To solve the problem, we need to determine the work done against friction when a block of mass 2 kg is moved up a slant plane to a height of 10 m, requiring a total work of 300 J. ### Step-by-Step Solution: 1. **Identify the Given Values:** - Mass of the block (m) = 2 kg - Height of the slant plane (h) = 10 m - Total work done (W_total) = 300 J 2. **Calculate the Gravitational Potential Energy (GPE):** The work done against gravity when lifting the block to a height \( h \) is given by the formula: \[ \text{GPE} = m \cdot g \cdot h \] where \( g \) (acceleration due to gravity) is approximately \( 9.81 \, \text{m/s}^2 \).
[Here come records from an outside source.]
-- ==== Sys2Proof/Laws/State.lean ====
section
/-! SUPPORT. What each update of the state leaves alone, field by field, and what it makes of the object that it changes. -/

set_option Elab.async false

namespace Sys2Proof.Machine

/-! ## upd -/

@[simp] theorem State.upd_sched (s : State) (id : Nat) (f : Ctx → Ctx) : (s.upd id f).sched = s.sched := by
  unfold State.upd; split <;> rfl
@[simp] theorem State.upd_cur (s : State) (id : Nat) (f : Ctx → Ctx) : (s.upd id f).cur = s.cur := by
  unfold State.upd; split <;> rfl
@[simp] theorem State.upd_ev (s : State) (id : Nat) (f : Ctx → Ctx) : (s.upd id f).ev = s.ev := by
  unfold State.upd; split <;> rfl
@[simp] theorem State.upd_free (s : State) (id : Nat) (f : Ctx → Ctx) : (s.upd id f).free = s.free := by
  unfold State.upd; split <;> rfl
@[simp] theorem State.upd_nextId (s : State) (id : Nat) (f : Ctx → Ctx) : (s.upd id f).nextId = s.nextId := by
  unfold State.upd; split <;> rfl
@[simp] theorem State.upd_tbase (s : State) (id : Nat) (f : Ctx → Ctx) : (s.upd id f).tbase = s.tbase := by
  unfold State.upd; split <;> rfl
@[simp] theorem State.upd_bootAt (s : State) (id : Nat) (f : Ctx → Ctx) : (s.upd id f).bootAt = s.bootAt := by
  unfold State.upd; split <;> rfl
@[simp] theorem State.upd_kernels (s : State) (id : Nat) (f : Ctx → Ctx) : (s.upd id f).kernels = s.kernels := by
  unfold State.upd; split <;> rfl
@[simp] theorem State.upd_ltiles (s : State) (id : Nat) (f : Ctx → Ctx) : (s.upd id f).ltiles = s.ltiles := by
  unfold State.upd; split <;> rfl
@[simp] theorem State.upd_lcores (s : State) (id : Nat) (f : Ctx → Ctx) : (s.upd id f).lcores = s.lcores := by
  unfold State.upd; split <;> rfl
@[simp] theorem State.upd_parts (s : State) (id : Nat) (f : Ctx → Ctx) : (s.upd id f).parts = s.parts := by
  unfold State.upd; split <;> rfl
@[simp] theorem State.upd_tiles (s : State) (id : Nat) (f : Ctx → Ctx) : (s.upd id f).tiles = s.tiles := by
  unfold State.upd; split <;> rfl
@[simp] theorem State.upd_dies (s : State) (id : Nat) (f : Ctx → Ctx) : (s.upd id f).dies = s.dies := by
  unfold State.upd; split <;> rfl
@[simp] theorem State.upd_ctrls (s : State) (id : Nat) (f : Ctx → Ctx) : (s.upd id f).ctrls = s.ctrls := by
  unfold State.upd; split <;> rfl
@[simp] theorem State.upd_glob (s : State) (id : Nat) (f : Ctx → Ctx) : (s.upd id f).glob = s.glob := by
  unfold State.upd; split <;> rfl
@[simp] theorem State.upd_dram (s : State) (id : Nat) (f : Ctx → Ctx) : (s.upd id f).dram = s.dram := by
  unfold State.upd; split <;> rfl
@[simp] theorem State.upd_dirty (s : State) (id : Nat) (f : Ctx → Ctx) : (s.upd id f).dirty = s.dirty := by
  unfold State.upd; split <;> rfl
@[simp] theorem State.upd_viewLines (s : State) (id : Nat) (f : Ctx → Ctx) : (s.upd id f).viewLines = s.viewLines := by
  unfold State.upd; split <;> rfl
@[simp] theorem State.upd_clocks (s : State) (id : Nat) (f : Ctx → Ctx) : (s.upd id f).clocks = s.clocks := by
  unfold State.upd; split <;> rfl
@[simp] theorem State.upd_times (s : State) (id : Nat) (f : Ctx → Ctx) : (s.upd id f).times = s.times := by
  unfold State.upd; split <;> rfl
@[simp] theorem State.upd_homes (s : State) (id : Nat) (f : Ctx → Ctx) : (s.upd id f).homes = s.homes := by
  unfold State.upd; split <;> rfl
@[simp] theorem State.upd_past (s : State) (id : Nat) (f : Ctx → Ctx) : (s.upd id f).past = s.past := by
  unfold State.upd; split <;> rfl
@[simp] theorem State.upd_signals (s : State) (id : Nat) (f : Ctx → Ctx) : (s.upd id f).signals = s.signals := by
  unfold State.upd; split <;> rfl
@[simp] theorem State.upd_l2s (s : State) (id : Nat) (f : Ctx → Ctx) : (s.upd id f).l2s = s.l2s := by
  unfold State.upd; split <;> rfl
@[simp] theorem State.upd_copies (s : State) (id : Nat) (f : Ctx → Ctx) : (s.upd id f).copies = s.copies := by
  unfold State.upd; split <;> rfl
@[simp] theorem State.upd_rdcs (s : State) (id : Nat) (f : Ctx → Ctx) : (s.upd id f).rdcs = s.rdcs := by
  unfold State.upd; split <;> rfl
@[simp] theorem State.upd_tlbs (s : State) (id : Nat) (f : Ctx → Ctx) : (s.upd id f).tlbs = s.tlbs := by
  unfold State.upd; split <;> rfl
@[simp] theorem State.upd_moves (s : State) (id : Nat) (f : Ctx → Ctx) : (s.upd id f).moves = s.moves := by
  unfold State.upd; split <;> rfl
@[simp] theorem State.upd_dirtyGranules (s : State) (id : Nat) (f : Ctx → Ctx) : (s.upd id f).dirtyGranules = s.dirtyGranules := by
  unfold State.upd; split <;> rfl
@[simp] theorem State.upd_bars (s : State) (id : Nat) (f : Ctx → Ctx) : (s.upd id f).bars = s.bars := by
  unfold State.upd; split <;> rfl
@[simp] theorem State.upd_saves (s : State) (id : Nat) (f : Ctx → Ctx) : (s.upd id f).saves = s.saves := by
  unfold State.upd; split <;> rfl
@[simp] theorem State.upd_flits (s : State) (id : Nat) (f : Ctx → Ctx) : (s.upd id f).flits = s.flits := by
  unfold State.upd; split <;> rfl
@[simp] theorem State.upd_arrivals (s : State) (id : Nat) (f : Ctx → Ctx) : (s.upd id f).arrivals = s.arrivals := by
  unfold State.upd; split <;> rfl
@[simp] theorem State.upd_taken (s : State) (id : Nat) (f : Ctx → Ctx) : (s.upd id f).taken = s.taken := by
  unfold State.upd; split <;> rfl
@[simp] theorem State.upd_outbox (s : State) (id : Nat) (f : Ctx → Ctx) : (s.upd id f).outbox = s.outbox := by
  unfold State.upd; split <;> rfl
@[simp] theorem State.upd_device (s : State) (id : Nat) (f : Ctx → Ctx) : (s.upd id f).device = s.device := by
  unfold State.upd; split <;> rfl
@[simp] theorem State.upd_routes (s : State) (id : Nat) (f : Ctx → Ctx) : (s.upd id f).routes = s.routes := by
  unfold State.upd; split <;> rfl
@[simp] theorem State.upd_ports (s : State) (id : Nat) (f : Ctx → Ctx) : (s.upd id f).ports = s.ports := by
  unfold State.upd; split <;> rfl
@[simp] theorem State.upd_deadLinks (s : State) (id : Nat) (f : Ctx → Ctx) : (s.upd id f).deadLinks = s.deadLinks := by
  unfold State.upd; split <;> rfl
@[simp] theorem State.upd_groups (s : State) (id : Nat) (f : Ctx → Ctx) : (s.upd id f).groups = s.groups := by
  unfold State.upd; split <;> rfl
@[simp] theorem State.upd_views (s : State) (id : Nat) (f : Ctx → Ctx) : (s.upd id f).views = s.views := by
  unfold State.upd; split <;> rfl
@[simp] theorem State.upd_insts (s : State) (id : Nat) (f : Ctx → Ctx) : (s.upd id f).insts = s.insts := by
  unfold State.upd; split <;> rfl
@[simp] theorem State.upd_collReads (s : State) (id : Nat) (f : Ctx → Ctx) : (s.upd id f).collReads = s.collReads := by
  unfold State.upd; split <;> rfl
@[simp] theorem State.upd_phaseLen (s : State) (id : Nat) (f : Ctx → Ctx) : (s.upd id f).phaseLen = s.phaseLen := by
  unfold State.upd; split <;> rfl
@[simp] theorem State.upd_novenaCycle (s : State) (id : Nat) (f : Ctx → Ctx) : (s.upd id f).novenaCycle = s.novenaCycle := by
  unfold State.upd; split <;> rfl
@[simp] theorem State.upd_latchedAt (s : State) (id : Nat) (f : Ctx → Ctx) : (s.upd id f).latchedAt = s.latchedAt := by
  unfold State.upd; split <;> rfl
@[simp] theorem State.upd_resident (s : State) (id : Nat) (f : Ctx → Ctx) : (s.upd id f).resident = s.resident := by
  unfold State.upd; split <;> rfl
@[simp] theorem State.upd_hostSide (s : State) (id : Nat) (f : Ctx → Ctx) : (s.upd id f).hostSide = s.hostSide := by
  unfold State.upd; split <;> rfl
@[simp] theorem State.upd_rom (s : State) (id : Nat) (f : Ctx → Ctx) : (s.upd id f).rom = s.rom := by
  unfold State.upd; split <;> rfl
@[simp] theorem State.upd_tempLimit (s : State) (id : Nat) (f : Ctx → Ctx) : (s.upd id f).tempLimit = s.tempLimit := by
  unfold State.upd; split <;> rfl
@[simp] theorem State.upd_kernel_opt_at (s : State) (id : Nat) (f : Ctx → Ctx) (i : Nat) : (s.upd id f).kernel? i = s.kernel? i := by
  unfold State.upd; split <;> rfl
@[simp] theorem State.upd_kernelD_at (s : State) (id : Nat) (f : Ctx → Ctx) (i : Nat) : (s.upd id f).kernelD i = s.kernelD i := by
  unfold State.upd; split <;> rfl
@[simp] theorem State.upd_ltile_at (s : State) (id : Nat) (f : Ctx → Ctx) (i : Nat) : (s.upd id f).ltile i = s.ltile i := by
  unfold State.upd; split <;> rfl
@[simp] theorem State.upd_lcore_at (s : State) (id : Nat) (f : Ctx → Ctx) (i : Nat) : (s.upd id f).lcore i = s.lcore i := by
  unfold State.upd; split <;> rfl
@[simp] theorem State.upd_tile_at (s : State) (id : Nat) (f : Ctx → Ctx) (i : Nat) : (s.upd id f).tile i = s.tile i := by
  unfold State.upd; split <;> rfl
@[simp] theorem State.upd_part_at (s : State) (id : Nat) (f : Ctx → Ctx) (i : Nat) : (s.upd id f).part i = s.part i := by
  unfold State.upd; split <;> rfl
@[simp] theorem State.upd_die_at (s : State) (id : Nat) (f : Ctx → Ctx) (i : Nat) : (s.upd id f).die i = s.die i := by
  unfold State.upd; split <;> rfl
@[simp] theorem State.upd_ctrl_at (s : State) (id : Nat) (f : Ctx → Ctx) (i : Nat) : (s.upd id f).ctrl i = s.ctrl i := by
  unfold State.upd; split <;> rfl
@[simp] theorem State.upd_clock_at (s : State) (id : Nat) (f : Ctx → Ctx) (i : Nat) : (s.upd id f).clock i = s.clock i := by
  unfold State.upd; split <;> rfl
/-! ## updK -/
Substituting the values: \[ \text{GPE} = 2 \, \text{kg} \cdot 9.81 \, \text{m/s}^2 \cdot 10 \, \text{m} = 196.2 \, \text{J} \] 3. **Determine the Work Done Against Friction:** The total work done (W_total) is the sum of the work done against gravity (GPE) and the work done against friction (W_friction): \[ W_{\text{total}} = \text{GPE} + W_{\text{friction}} \] Rearranging this gives: \[ W_{\text{friction}} = W_{\text{total}} - \text{GPE} \] Substituting the values we have: \[ W_{\text{friction}} = 300 \, \text{J} - 196.2 \, \text{J} = 103.8 \, \text{J} \] 4. **Conclusion:** The work done against friction is \( 103.8 \, \text{J} \). ### Final Answer: The work done against friction is **103.8 J**.